It is clear that New York law now permits an apportionment of damages among culpable parties "regardless of the degree or nature of the concurring fault” (Kelly v Long Is. Light. Co., 31 NY2d 25, 29; CPLR 1401 and cf CPLR 1411) and that the Legislature intended to permit contribution even in favor of an intentional wrongdoer, if the parties are subject to liability to plaintiff for damages for the same injury (see Twelfth Annual Report of NY Judicial Conference on CPLR [Twentieth Annual Report], pp 212-215; 2A Weinstein-Korn-Miller, NY Civ Prac, par 1401.12). Nevertheless, I would affirm Special Term because there is no way in which defendant Crawford & Co. may fail in its defense against plaintiffs’ claim and also be entitled to recover from third-party defendant, Gorman.
If plaintiffs are to succeed, they must prove (among other things) that they (i.e., their attorney, see Arbour Heights v Norman, 39 AD2d 836) justifiably relied upon the misrepresentations of defendant Crawford & Co. (Prosser, Torts [4th ed], pp 685-686, 715-718) and that the fraud of defendant was the "proximate”, "real, direct and immediate cause” of plaintiffs’ injuries (Deyo v Hudson, 225 NY 602, 615).

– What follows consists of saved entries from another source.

/-- The line as a box is read (R335): its place, none for zeros; the second part is false when it is not moved. -/
def readSide (r : Shape) (cs : List Int) (j : Nat) : Option (Nat × Nat) × Bool :=
  match r.lineAt cs j true with
  | (a, true) => (some (r.space, a), true)
  | _ => (none, r.clip != 2)
/-- Address of a bin line in the module that holds the table (R337). DESIGN CHOICE: the address of a BASE or OBASE that is no
multiple of 128 is used as it is, and the line that holds it is the one read or written (assumption 148). -/
def binAddr (table base lines : Nat) : Nat :=
  match formOf table with
  | .far r _ => 2 ^ 63 + r * 2 ^ 49 + (base + 128 * lines) % 2 ^ 49
  | _ => (base + 128 * lines) % 2 ^ 49
def Cmd.job (c : Cmd) (j : Nat) : Job :=
  match c.kind with
  | .tscat =>
    let (src, moved) := readSide c.src c.coords j
    match c.rows.getD (j / c.rowl) .unsent with
    | .placed base row =>
      { j := j, src := src, dst := if moved then some (if formOf c.table matches .far _ _ then 2 else 0, binAddr c.table base (c.rowl * row + j % c.rowl)) else none, counts := true }
    | .dropped => { j := j, src := src, dst := none, counts := true }
    | _ => { j := j, src := src, dst := none, counts := false }
  | .tgath =>
    let (a, inn) := c.dst.lineAt c.coords j false
    let row := c.first + j / c.rowl
    { j := j, src := if row < c.count then some (if formOf c.table matches .far _ _ then 2 else 0, binAddr c.table c.bin (c.rowl * row + j % c.rowl)) else none,
      dst := if inn then some (c.dst.space, a) else none, counts := false }
  | _ =>
    let (src, moved) := readSide c.src c.srcCoords j
    let (a, inn) := c.dst.lineAt c.dstCoords j false
    { j := j, src := src, dst := if inn && moved then some (c.dst.space, a) else none, counts := false }
/-- Lines of a command. -/
def Cmd.total (c : Cmd) : Nat := if c.kind = .tgath then c.dst.lines else c.src.lines
/-- The jobs of the present chunk. -/
def Cmd.chunkJobs (c : Cmd) (n : Nat) : List Job :=
  let stop := min c.total ((c.next / n + 1) * n)
  (List.range (stop - c.next)).map (fun i => c.job (c.next + i))

-- Far reads of a chunk.

/-- Far places that a chunk reads, as (line, rank, address). -/
def State.farReads (s : State) (c : Cmd) (js : List Job) : Except Cause (List (Nat × Nat × Nat)) :=
  (js.filter (fun j => j.dst.isSome)).foldlM (fun acc j =>
    match j.src with
    | none => .ok acc
    | some (sp, a) =>
      if sp = 1 then .ok acc
      else (s.spot c sp a wantRead).map (fun p => match p with
        | .far r va => acc ++ [(j.j, r, va)]
        | _ => acc)) []
/-- Ask for far lines. -/
def State.askLines (s : State) (c : Cmd) (ls : List (Nat × Nat × Nat)) : State :=
  ls.foldl (fun s p =>
    let (s, ref) := s.sendFar p.2.1 1 (s.tagOf c.ctx) p.2.2 .loadLine none
    s.modCmd c.id (fun q => { q with reads := q.reads ++ [(p.1, ref, none)] })) s
/-- The data of one job. -/
def State.jobData (s : State) (c : Cmd) (j : Job) : Except Cause LineData :=
  match j.src with
  | none => .ok LineData.zero
  | some (sp, a) =>
    match s.spot c sp a wantRead with
    | .error e => .error e
    | .ok (.far _ _) => .ok (((c.reads.find? (fun r => r.1 == j.j)).bind (fun r => r.2.2)).getD LineData.zero)
    | .ok p => s.spotLine c p
/-- The place of a line in the replica (R336), and the number under which a read of it is asked for. -/
def Cmd.replicaAddr (c : Cmd) (a : Nat) : Nat := (c.src.replica + a + 2 ^ 64 - c.src.base) % 2 ^ 64
def replicaRead : Nat := 2 ^ 40
/-- DESIGN CHOICE: for a scratch source the place in the replica is a scratch offset too, checked for neither alignment nor
SCRATCH: it is looked up as any other line of the command's source (assumption 149). -/
def Cmd.replicaJob (c : Cmd) (j : Job) : Job := { j with j := j.j + replicaRead, src := j.src.map (fun p => (p.1, c.replicaAddr p.2)) }
def LineData.lost : LineData := { LineData.zero with poisoned := true }
/-- What the CRC makes of a chunk's data: 0 as read, 4 from the replica, 5 poisoned (R336). -/
def Cmd.crcEvent (c : Cmd) (fails : Nat) : Nat :=
  if !c.chk || fails ≤ 1 then 0 else if c.src.replica ≠ 0 ∧ fails = 2 then 4 else 5

/-- What a command has written of a line: the words, and whether what was written is poisoned. -/
def Cmd.wroteOf (c : Cmd) (j : Nat) : BitVec 33 × Bool :=
  (c.wrote.filter (·.1 == j)).foldl (fun a w => (a.1 ||| w.2.1, a.2 || w.2.2)) (0, false)
/-- Write what is left of the jobs of a chunk. DESIGN CHOICE: a chunk's last words are written in one step, its lines in ascending
order; `writeAhead` turns before it write any words of any of its lines, so that any order may be seen, as R167 fixes none;
the lines of a PUT for other modules are sent whole (assumption 121). -/
def State.putJobs (s : State) (c : Cmd) (cls : Nat) (ws : List (Job × LineData × Option Spot)) : State :=
  ws.foldl (fun s w =>
    match w.2.2 with
    | some p =>
      let done := c.wroteOf w.1.j
      s.spotPut c cls p (~~~done.1) { w.2.1 with poisoned := w.2.1.poisoned || done.2 }
    | none => if w.1.counts then s.countBytes c.bar 128 else s) s
/-- An ENGINE notice about a command. -/
def State.cmdNotice (s : State) (c : Cmd) (event a b r : Nat) : State :=
  let n := engineNotice event c.ctx c.die (c.core % 48) c.launch c.teamid a b r 1
  if event = 6 then s.postFolded 6 6 c.launch c.die n else s.post n
/-- The first source address of a chunk. -/
def chunkSource (js : List Job) : Nat := (js.findSome? (fun j => j.src.map (·.2))).getD 0
/-- Where a job writes. -/
def State.jobSpot (s : State) (c : Cmd) (j : Job) (w : Want) : Except Cause (Option Spot) :=
  match j.dst with
  | none => .ok none
  | some (sp, a) => (s.spot c sp a w).map some
/-- What the CRC makes of a chunk whose far reads have been answered, and the lines to be written: as they were found when its
first words were written, or as they are read now (R336). -/
def State.chunkData (s : State) (c : Cmd) (crc : Nat) (js : List Job) : Except Cause (Nat × List LineData) :=
  match c.checked with
  | some x => .ok x
  | none =>
    let event := c.crcEvent crc
    (js.mapM (fun (j : Job) => if j.dst.isNone then Except.ok LineData.zero else if event = 5 then .ok LineData.lost
      else s.jobData c (if event = 4 then c.replicaJob j else j))).map (fun ds => (event, ds))
/-- Perform a chunk whose far reads have been answered. -/
def State.moveChunk (s : State) (c : Cmd) (n crc : Nat) (js : List Job) : State :=
  match s.chunkData c crc js with
  | .error f => s.cmdCause c f 1
  | .ok (event, ds) =>
    match js.mapM (fun j => s.jobSpot c j wantWrite) with
    | .error f => s.cmdCause c f 2
    | .ok ps =>
      let s := s.putJobs c 1 (List.zip js (List.zip ds ps))
      let s := s.modCmd c.id (fun q => { q with next := c.next + js.length, reads := [], wrote := [], checked := none })
      if event = 0 then s else s.cmdNotice c event (c.next / n) (chunkSource js) 0

/-- Whether a command holds a courier: from when it took one until its last line has been moved (R13, R333). DESIGN CHOICE: a
collective takes a courier for each chunk of its local part, so that one which waits for its peers keeps none
(assumption 135). -/
def Cmd.holdsCourier (c : Cmd) : Bool :=
  c.step.isNone && c.fail.isNone && (if c.couriers then c.courier && c.next < c.total else c.kind == .txfer && !(c.reads.isEmpty && c.results.isEmpty))
/-- Whether one of the four couriers of a command's core is not held by another. -/
def State.courierSpare (s : State) (c : Cmd) : Bool :=
  countIf (fun (q : Cmd) => q.core == c.core && q.id != c.id && s.cmdHere q && q.holdsCourier) s.cmds < 4
/-- Whether a command may take its courier, or has it: couriers take the core's commands in issue order (R333). -/
def State.courierFree (s : State) (c : Cmd) : Bool :=
  c.step.isSome || c.holdsCourier || (s.courierSpare c &&
    !s.cmds.any (fun (q : Cmd) => q.core == c.core && q.step.isNone && q.couriers && s.cmdHere q && !q.courier && q.id < c.id && q.fail.isNone))
/-- A command takes its courier. -/
def Cmd.take (c : Cmd) : Cmd := { c with started := true, courier := true }
/-- Far ranks that cannot be reached now hold a command's chunk (R490). -/
def State.farHeld (s : State) (_ : Cmd) (js : List Job) : Bool :=
  js.any (fun j => (j.src.toList ++ j.dst.toList).any (fun p => p.1 != 1 && (match formOf p.2 with
    | .far r _ => s.portHeld r
    | _ => false)))
/-- One chunk of a courier command. -/
def State.courier (s : State) (c : Cmd) (crc : Nat) : State :=
  let js := c.chunkJobs 32
  if js.any (fun j => c.kind == .tscat && (c.rows.getD (j.j / c.rowl) .unsent) == .wait) || s.farHeld c js then s
  else
    match s.farReads c (js ++ (if c.crcEvent crc = 4 then (js.filter (fun j => j.src.isSome)).map c.replicaJob else [])) with
    | .error f => s.cmdCause c f 1
    | .ok fs =>
      let new := fs.filter (fun p => !c.reads.any (fun r => r.1 == p.1))
      if !new.isEmpty then s.askLines c new
      else if c.reads.any (fun r => r.2.2.isNone) then s
      else s.moveChunk c 32 crc js

/-- A line that a command will read is met now; a line of its index array with space 2 (R305, R334). -/
def State.cmdAhead (s : State) (c : Cmd) (space a : Nat) : State :=
  if !s.cmdMoves c || c.fail.isSome then s
  else if space = 2 then
    match s.cmdTeam c with
    | none => s
    | some (t, x) => s.modCmd c.id (fun q => { q with snaps := q.snaps ++ [⟨0, 2, a, s.racedLine c.snaps 0 0 2 a (s.engineScratch t x c.owner (a / 128))⟩] })
  else
    match s.spot c space a wantRead with
    | .error _ => s
    | .ok (.far ..) => s
    | .ok p =>
      match s.spotLine c p with
      | .error _ => s
      | .ok d => s.modCmd c.id (fun q => { q with snaps := q.snaps ++ [⟨0, p.tag.1, p.tag.2, d⟩] })
/-- A read of an engine command or an `mma` meets a line now. -/
def State.readAhead (s : State) (id t space a : Nat) : State :=
  match s.cmd? id, s.mmas.find? (fun m => m.id == id) with
  | some c, _ => s.cmdAhead c space a
  | none, some m => s.mmaAhead m t space a
  | none, none => s
/-- The words of a line that are written ahead now, and the command that notes them. -/
def State.noteAhead (s : State) (c : Cmd) (j : Nat) (words : BitVec 33) (bad : Bool) : State :=
  s.modCmd c.id (fun q => { q with wrote := q.wrote ++ [(j, words &&& ~~~(c.wroteOf j).1, bad)] })
/-- Write words of one job ahead of the rest. -/
def State.putAhead (s : State) (c : Cmd) (j : Nat) (words : BitVec 33) (p : Spot) (d : LineData) : State :=
  (s.noteAhead c j words d.poisoned).spotWords c 1 p (words &&& ~~~(c.wroteOf j).1) d false
/-- Whether a courier may write words of a line ahead: a line of its present chunk, whose far lines have been answered. -/
def State.mayWriteAhead (s : State) (c : Cmd) (j : Nat) (js : List Job) : Bool :=
  c.couriers && c.courier && c.fail.isNone && s.cmdMoves c && js.any (fun q => q.j == j) && !s.farHeld c js &&
    !js.any (fun q => c.kind == .tscat && (c.rows.getD (q.j / c.rowl) .unsent) == .wait) &&
    (match s.farReads c js with
      | .ok fs => fs.all (fun f => c.reads.any (fun r => r.1 == f.1 && r.2.2.isSome))
      | .error _ => false)
/-- A courier writes words of a line of its present chunk ahead of the rest, as it can read the line now; a checked copy reads
and checks the whole chunk before it writes any line of it (R167, R333, R336). -/
def State.copyAhead (s : State) (c : Cmd) (j : Nat) (words : BitVec 33) (fails : Nat) : State :=
  let js := c.chunkJobs 32
  if !s.mayWriteAhead c j js then s
  else
    match s.jobSpot c (c.job j) wantWrite with
    | .ok (some p) =>
      if c.chk then
        match s.chunkData c fails js with
        | .ok (event, ds) =>
          (s.modCmd c.id (fun q => { q with checked := some (event, ds) })).putAhead c j words p (ds.getD (j - c.next) LineData.zero)
        | .error _ => s
      else
        match s.jobData c (c.job j) with
        | .ok d => s.putAhead c j words p d
        | .error _ => s
    | _ => s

A judgment based upon plaintiffs’ justifiable reliance on an intentional misrepresentation of defendant’s agents would necessarily foreclose any claim over against the third-party defendant attorney based upon her malpractice, for the attorney may not be guilty of negligence if she justifiably relied upon defendant’s misrepresentations. The circumstances which must be proved before plaintiffs may recover against defendants and the circumstances which must be proved before third-party plaintiffs may recover against the third-party defendant áre contradictory and mutually exclusive. A jury could not find defendants and third-party defendant both guilty of "culpable conduct”.
*261The conduct of plaintiffs’ attorney is a matter of defense to their cause of action. Defendant’s third-party complaint is legally insufficient because it contains allegations which, if established, would preclude liability against it (Coffey v Flower City Carting & Excavating Co., 2 AD2d 191, affd 2 NY2d 898; Scivetti v Niagara Mohawk Power Corp., 33 AD2d 884; and cf Lutz Feed Co. v Audet & Co., 72 Misc 2d 28).
Cardamone, Mahoney and Dillon, JJ., concur with Moule, J. P.; Simons, J., dissents and votes to affirm the order in an opinion.
Order reversed with costs and motion denied.